After many years of silence, I have returned to writing. Now, more than ever, the words of stories yet to be written call to me...urging me to get it all down on paper before I forget. But it also makes me wonder sometimes if I'm ready for the challenge. My heart tells me to write for children and young adults. My mind says it is a very demanding task to create something in today's world that will stand the test of industry critics and today's readers. Yeah, I could slap something together and probably find some online "publisher" to put my story out there. But I'm a perfectionist and I expect more from myself than that. And so there are moments since I have started writing again when I think to myself, "Can I learn what it takes to be not only a good writer, but a GREAT one? Will I be able to write something one day that will bring a smile to a child's face, comfort a fear, or encourage a dream?"
I was listening to the radio the other day, enjoying the latest round of Christmas tunes, when a song by Josh Groban started playing. "If You Just Believe" was originally intended to remind children...and adults...that the magic of Christmas is very real if one is willing to just believe in the possibility that such a thing can exist. But when I heard him sing that chorus, it flashed in my mind that those words can ring just as true for a writer like myself. I like to believe that I have a talent that can be cultivated in order for me to create stories that others may enjoy one day. Now I just need to believe that this talent, if I work hard at sharpening it, will be the foundation by which I become that GREAT writer I would like to be someday!

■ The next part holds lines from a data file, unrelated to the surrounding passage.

theorem State.beforeSelection_moves {i : Nat} {s : State} :
    Moves [.hop] s (State.beforeSelection i s) := by
  unfold State.beforeSelection
  try dsimp only
  repeat' first
    | with_reducible apply Moves.refl
    | assumption
    | ((with_reducible apply Moves.next (h' := State.syncOwn_moves)); (case hq => decide))
    | ((with_reducible apply Moves.next (h' := State.gateRoll_moves)); (case hq => decide))
    | ((with_reducible apply Moves.next (h' := State.modIfc_moves)); (case hq => decide))
    | ((with_reducible apply Moves.next (h' := State.refill_moves)); (case hq => decide))
    | with_reducible apply Moves.ite
    | split

theorem execFrameSelection_moves {ifc : Iface} {late : Bool} {s : State} :
    OutMoves [.sys, .coll, .hop, .outs] s (execFrameSelection ifc late s) := by
  unfold execFrameSelection
  try dsimp only
  repeat' first
    | with_reducible apply Moves.refl
    | assumption
    | with_reducible apply OutMoves.next
    | with_reducible apply OutMoves.ite
    | ((with_reducible apply Moves.next (h' := State.beforeSelection_moves)); (case hq => decide))
    | ((with_reducible apply Moves.next (h' := State.sendSecond_moves)); (case hq => decide))
    | ((with_reducible apply Moves.next (h' := State.selectFrom_moves)); (case hq => decide))
    | with_reducible apply Moves.ite
    | split

theorem execFwdFrameStale_moves {ifc : Iface} {cls : Fin 4} {s : State} :
    OutMoves [.coll, .hop] s (execFwdFrameStale ifc cls s) := by
  unfold execFwdFrameStale
  try dsimp only
  repeat' first
    | with_reducible apply Moves.refl
    | assumption
    | with_reducible apply OutMoves.next
    | with_reducible apply OutMoves.ite
    | ((with_reducible apply Moves.next (h' := State.dropFwd_moves)); (case hq => decide))
    | with_reducible apply Moves.ite
    | split

theorem execShaperRefill_moves {s : State} :
    OutMoves [.hop] s (execShaperRefill s) := by
  unfold execShaperRefill
  try dsimp only
  repeat' first
    | with_reducible apply Moves.refl
    | assumption
    | with_reducible apply OutMoves.next
    | with_reducible apply OutMoves.ite
    | ((with_reducible apply Moves.next (h' := State.refill_moves)); (case hq => decide))
    | with_reducible apply Moves.ite
    | split

theorem execSluiceRefill_moves {s : State} :
    OutMoves [.hop] s (execSluiceRefill s) := by
  unfold execSluiceRefill
  try dsimp only
  repeat' first
    | with_reducible apply Moves.refl
    | assumption
    | with_reducible apply OutMoves.next
    | with_reducible apply OutMoves.ite
    | ((with_reducible apply Moves.next (h' := State.refill_moves)); (case hq => decide))
    | with_reducible apply Moves.ite
    | split

theorem execAdmissionRefill_moves {s : State} :
    OutMoves [.hop] s (execAdmissionRefill s) := by
  unfold execAdmissionRefill
  try dsimp only
  repeat' first
    | with_reducible apply Moves.refl
    | assumption
    | with_reducible apply OutMoves.next
    | with_reducible apply OutMoves.ite
    | ((with_reducible apply Moves.next (h' := State.admit_moves)); (case hq => decide))
    | with_reducible apply Moves.ite
    | split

So my new tradition this holiday season is to lay aside any self-doubt in my writing ability, especially at Christmas time, and let the wonderment of the season spill over into my stories. I will sift through my PB ideas like a child rattling a Christmas gift, trying to determine what is inside, and choose the brightest ones from the group to work on. I will write, rework, revise and polish each nugget until it outshines any bauble on my tree and then I will BELIEVE that there is a home out there in the great big world for my creation. What a wonderful tradition that can be enjoyed all year long!
What will YOU believe in today? What new writing traditions will you create for yourselves this holiday season?